The early manga is rough. Tite Kubo's art is fantastic but the story is trying to find its footing. Vacillating wildly between comedic and emotional moments, it acts as a kind of monster-of-the-week attempt at introducing us to the world and main characters. We get typical antics of teenagers in high school, but these are countered with emotional battles and character moments playing out across dozens of chapters. A lot of the early volumes came across pedestrian to me, interesting in concept but middling in execution.

It takes six or seven volumes before we get to the first big arc, where Rukia is taken to the Soul Society and awaits execution for giving Ichigo his powers. Ichigo and his friends train and eventually go to Soul Society, engaging in dozens of battles with Soul Reaper Captains. Here is where things take off, with impressive battles, larger-than-life powers, and cinematic artistry to each fight. The biggest problem for this arc is, more than anything, that Rukia was established as a cool and intelligent female lead and she is now relegated to a damsel-in-distress.

And following this dramatic rescue, as the plot unfolds even further and more training takes place for another very similar arc, Orihime, Ichigo's muse, is kidnapped. And thus do we have pretty much the same arc repeated with new villains in a new area with a new damsel. And another dozen plus volumes of entertaining action and unique characters.

Bleach follows the same formula as other shonen manga with the hero constantly running into another, stronger character and needing to power himself up to another degree to defeat him/her. Which means Ichigo has to train a lot or occasionally randomly discover powers at the perfect moment in a fight. Bleach's biggest weakness is this fact — you know none of the main characters will die because there is always a cop out. A new power, a weird healing spell. It takes a lot of tension out of intensely drawn action knowing that in the end...the good guys will always win.

But again I return to the art. Because if nothing else, Tite Kubo is a brilliant artist. His distinct character designs mean you can pick his drawings out from the crowd and the way he evolves to become one of shonen's most cinematic storytellers is inspiring. While early volumes of Bleach have great action, it's in the later volumes that it really shines. The flow between panels adds to the movement, giving readers the perception of seeing a storyboard for a martial arts fight rather than stagnant hit-for-hit action. You always have a sense of where the characters are at, where they are going, and what they are doing. I can't imagine reading this series week-to-week because of how breezy the chapters become because of the action choreography.

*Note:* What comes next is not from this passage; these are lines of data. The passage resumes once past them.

-- ==== Sys2Proof/Tests/Slice0.lean ====
section
/-! SUPPORT. Small tests: ill-formed terms, words written out from the spec's encodings, one step of each instruction
(expected results from spec/95_test_vectors.md and the rules), and witnesses for the hypotheses of the statements. -/

namespace Sys2Proof.Tests

open Sys2Proof.Machine

/-! ## Helpers -/

/-- The state an outcome answers, if it is a next state. -/
def next? : Out → Option State
  | .next t => some t
  | .fault _ => none
  | .refused _ => none

/-- The last response of an outcome, as (code, data). -/
def lastResponse (o : Out) : Option (Nat × Nat) :=
  (next? o).bind fun t => t.trace.getLast?.map fun r => (r.code.toNat, r.data.toNat)

/-- ERR, ERRINFO and HALT after an outcome. -/
def faultRegs (o : Out) : Option (Nat × Nat × Bool) :=
  (next? o).map fun t => (t.err.toNat, t.errinfo.toNat, t.halt)

/-- The reset state with these FREQ entries. -/
def counts (entries : List (Byte × Weight)) : State :=
  { State.reset with freq := entries.foldl (fun f e => tableSet f e.1 e.2) State.reset.freq }

/-- The reset state halted by QueueUnderflow (V91). -/
def haltedState : State := { State.reset with err := 13, halt := true }

/-- The single-leaf tree `A` with its codebook (V13, V21). -/
def singleState : State :=
  { State.reset with
    root := 0, ncnt := 1, node := [.leaf 0x41#8 4], code := tableSet noCodes 0x41#8 (some [false]) }

/-- The tree `(A B)` with its codebook, A `0`, B `1` (V32). -/
def pairState : State :=
  { State.reset with
    root := 2, ncnt := 3, node := [.leaf 0x41#8 0, .leaf 0x42#8 0, .internal 0 1 0],
    code := tableSet (tableSet noCodes 0x41#8 (some [false])) 0x42#8 (some [true]) }

/-- The tree `(A A)` (V58). -/
def twinState : State :=
  { State.reset with root := 2, ncnt := 3, node := [.leaf 0x41#8 0, .leaf 0x41#8 0, .internal 0 1 0] }

/-- The tree `(S ((M P) I))` as DEST leaves it (V54). -/
def missState : State :=
  { State.reset with
    root := 6, ncnt := 7,
    node := [.leaf 0x53#8 0, .leaf 0x4D#8 0, .leaf 0x50#8 0, .internal 1 2 0, .leaf 0x49#8 0, .internal 3 4 0,
      .internal 0 5 0] }

/-- A state with a finite capacity of BQ, and of OB. -/
def withBqCap (c : Nat) (s : State) : State := { s with caps := ⟨some c, none, none⟩ }

def withObCap (c : Nat) (s : State) : State := { s with caps := ⟨none, none, some c⟩ }

/-- Nine bits in BQ, and one byte in IB. -/
def nineBits : State := { State.reset with bq := List.replicate 9 true }

def oneByte : State := { State.reset with ib := [0x80#8] }

/-- `n + 1` leaves in a row, merged from the right: its post-order is `n + 1` leaf tokens and then `n` zeros. -/
def comb : Nat → Machine.Tree
  | 0 => .leaf 0xFF#8
  | n + 1 => .node (.leaf 0xFF#8) (comb n)

/-- `n` leaf tokens of value 0xFF, as bits. -/
def leafTokens (n : Nat) : Bits := (List.replicate n (tokenBits (.tLeaf 0xFF#8))).flatten

/-- A state with one word at the port. -/
def port (w : CmdWord) (s : State) : State := { s with input := [.word w] }

/-- A state with `n` allocated nodes and a given stack, as in the middle of DEST. -/
def withNodes (n : Nat) (stk : List Idx) : State := { State.reset with node := List.replicate n (.leaf 0 0), stk := stk }

/-- The perfect tree of a depth, every leaf 0. -/
def perfect : Nat → Machine.Tree
  | 0 => .leaf 0
  | n + 1 => .node (perfect n) (perfect n)

/-- The tree `(A B)`. -/
def pairTree : Machine.Tree := .node (.leaf 0x41#8) (.leaf 0x42#8)

/-! ## Well-formedness: an ill-formed term for each check -/

/-- R71: RDCSR 9 reads no register; RDCSR 8 is the last well-formed one. -/
theorem test_wellFormed_rdcsr : (Instr.rdcsr 9).wellFormed = false ∧ (Instr.rdcsr 8).wellFormed = true := by decide

/-- V9: BUILD with arg32 = 1. V9c: DECS with arg8 = 1. -/
theorem test_unusedZero_refuses :
    (fieldsOf 0x100000000001#48).unusedZero false false = false ∧
    (fieldsOf 0x150100000000#48).unusedZero false false = false ∧
    (fieldsOf 0x144D00000000#48).unusedZero true false = true := by decide

/-- R66: 0x06, 0x0F, 0x18 and 0xFF are reserved, 0x05, 0x10 and 0x17 are not. -/
theorem test_opcodeDefined_refuses :
    ([0x06#8, 0x0F#8, 0x18#8, 0xFF#8].map fun o => (CmdFields.mk o 0 0).opcodeDefined) = [false, false, false, false] ∧
    ([0x05#8, 0x10#8, 0x17#8].map fun o => (CmdFields.mk o 0 0).opcodeDefined) = [true, true, true] := by decide

/-- V9, V9a, V9b, V9c: the decoder refuses them, by name. -/
theorem test_decode_refuses :
    decode 0x100000000001#48 = .error (.unusedFieldNonzero 0x10#8) ∧
    decode 0x180000000000#48 = .error (.reservedOpcode 0x18#8) ∧
    decode 0x030000000001#48 = .error (.unusedFieldNonzero 0x03#8) ∧
    decode 0x150100000000#48 = .error (.unusedFieldNonzero 0x15#8) := by decide

/-- R73: bits that end before or inside a token hold none. -/
theorem test_decodeToken_refuses :
    decodeToken [] = .error .noBit ∧ decodeToken [true, false, false, false, false, false, false, false] = .error .cutShort := by
  decide

/-! ## Decoding: words from the programs of 95_test_vectors.md, bits from R60, R62 and R68 -/

/-- The `mask` and `match` columns of spec/opcode_table.json, in its order. -/
theorem test_opcodeTable_columns : (opcodeTable.map fun r => (r.mask.toNat, r.pattern.toNat)) =
    [(0xFFFFFFFFFFFF, 0x000000000000), (0xFFFFFFFFFFFF, 0x010000000000), (0xFF0000000000, 0x020000000000),
     (0xFF00FFFFFFFF, 0x030000000000), (0xFF00FFFFFFFF, 0x040000000000), (0xFFFFFFFFFFFF, 0x050000000000),
     (0xFFFFFFFFFFFF, 0x100000000000), (0xFFFFFFFFFFFF, 0x110000000000), (0xFFFFFFFFFFFF, 0x120000000000),
     (0xFFFFFFFFFFFF, 0x130000000000), (0xFF00FFFFFFFF, 0x140000000000), (0xFFFFFFFFFFFF, 0x150000000000),
     (0xFFFFFFFFFFFF, 0x160000000000), (0xFFFFFFFFFFFF, 0x170000000000)] := by decide

theorem test_decode_nop : decode 0x000000000000#48 = .ok .nop := by decide

theorem test_decode_clr : decode 0x010000000000#48 = .ok .clr := by decide

theorem test_decode_ldf : decode 0x024D00000001#48 = .ok (.ldf 0x4D#8 1#32) := by decide

theorem test_decode_rdcsr : decode 0x030500000000#48 = .ok (.rdcsr 5#8) := by decide

theorem test_decode_putb : decode 0x04D300000000#48 = .ok (.putb 0xD3#8) := by decide

theorem test_decode_getb : decode 0x050000000000#48 = .ok .getb := by decide

theorem test_decode_build : decode 0x100000000000#48 = .ok .build := by decide

theorem test_decode_gencb : decode 0x110000000000#48 = .ok .gencb := by decide

theorem test_decode_sert : decode 0x120000000000#48 = .ok .sert := by decide

theorem test_decode_dest : decode 0x130000000000#48 = .ok .dest := by decide

theorem test_decode_encs : decode 0x145000000000#48 = .ok (.encs 0x50#8) := by decide

theorem test_decode_decs : decode 0x150000000000#48 = .ok .decs := by decide

theorem test_decode_pack : decode 0x160000000000#48 = .ok .pack := by decide

theorem test_decode_unpack : decode 0x170000000000#48 = .ok .unpack := by decide

/-- V33: `1 01010011` is L(0x53); the bits after it stay. -/
theorem test_decode_tLeaf : decodeToken [true, false, true, false, true, false, false, true, true, true, false] =
    .ok (.tLeaf 0x53#8, [true, false]) := by decide

theorem test_decode_tZero : decodeToken [false, true] = .ok (.tZero, [true]) := by decide

/-- The host's numbering: a command word, and the two tokens' patterns as numbers. -/
theorem test_decodeTableWord :
    decodeTableWord 48 0x144D00000000 = some (.encs 0x4D#8) ∧ decodeTableWord 16 0x141 = some (.tLeaf 0x41#8) ∧
    decodeTableWord 8 0 = some .tZero ∧ decodeTableWord 48 0x180000000000 = none := by decide
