-- ==== Sys2Proof/Machine/Bits.lean ====
section
/-! DEFINITION. The primitives on 32-bit values of spec/00_scope.md section 5.1 and the two readings of R9. The bitwise
operators `~`, `&`, `|`, `^` and addition modulo 2^32 are those of `BitVec 32`. -/

namespace Sys2Proof.Machine

/-- `unsigned(v)`, in 0 to 2^32 - 1 (R9). -/
def unsigned (v : Word) : Nat := v.toNat

/-- `signed(v)`, the two's-complement reading: `unsigned(v)`, less 2^32 when bit 31 is set (R9). -/
def signed (v : Word) : Int :=
  if v.getLsbD 31 then (v.toNat : Int) - 2 ^ 32 else (v.toNat : Int)

/-- `zext_N(v)`, zero extension to N bits (section 5.1). -/
def zext {w : Nat} (n : Nat) (v : BitVec w) : BitVec n := v.setWidth n

/-- `sext_N(v)`, sign extension to N bits (section 5.1). No rule of the spec uses it. -/
def sext {w : Nat} (n : Nat) (v : BitVec w) : BitVec n := v.signExtend n

/-- `a << n`, logical, 0 <= n <= 32, with `a << 32 = 0` (section 5.1). -/
def shl (a : Word) (n : Nat) : Word := a <<< n

/-- `a >> n`, logical, 0 <= n <= 32, with `a >> 32 = 0` (section 5.1, C2). -/
def shr (a : Word) (n : Nat) : Word := a >>> n

/-- `rotl32(a, n)`, 0 <= n <= 31, by the source's formula. A distance of 0 gives `a` (section 5.1, C2). -/
def rotl32 (a : Word) (n : Nat) : Word := shl a n ||| shr a (32 - n)

/-- `rotr32(a, n)`, 0 <= n <= 31 (section 5.1, C2). -/
def rotr32 (a : Word) (n : Nat) : Word := shr a n ||| shl a (32 - n)

/-- `-a = (~a) + 1` modulo 2^32 (section 5.1). -/
def neg (a : Word) : Word := ~~~a + 1#32

end Sys2Proof.Machine
end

Bleach is a fun read because of the action and the unique characters but there isn't a lot of depth to it. I don't feel a particular attachment to any characters, the story is always resetting itself and forcing characters to level-up in inorganic ways. The world Kubo has crafted is interesting and expansive but every arc introduces more to it that might have been introduced much earlier. The Visored's and the Fullbringers (for instance, if you know Bleach) just kind of show up when convenient when they might have had a bigger splash were they introduced or hinted at in prior chapters.

Too many characters means many get lost in the mix and none have enough time to really grow on the reader. While women are portrayed in some really heroic and awesome ways, the main heroines get tossed to the wayside for generic damsel-in-distress plots when they've proven they can be so much more. And the constant leveling up, introductions of new powers and groups, makes it feel as if Bleach is being written more off-the-seat-of-Kubo's-pants than planned out.

Bleach holds a special place in my heart regardless of its flaws. It's well worth a read for any fan of shonen and a perfect gateway into manga and anime for those trying to dip their toes in the medium. It's great and even Kubo's final volumes manage to have the kind of care and love that apathy somehow couldn't quench.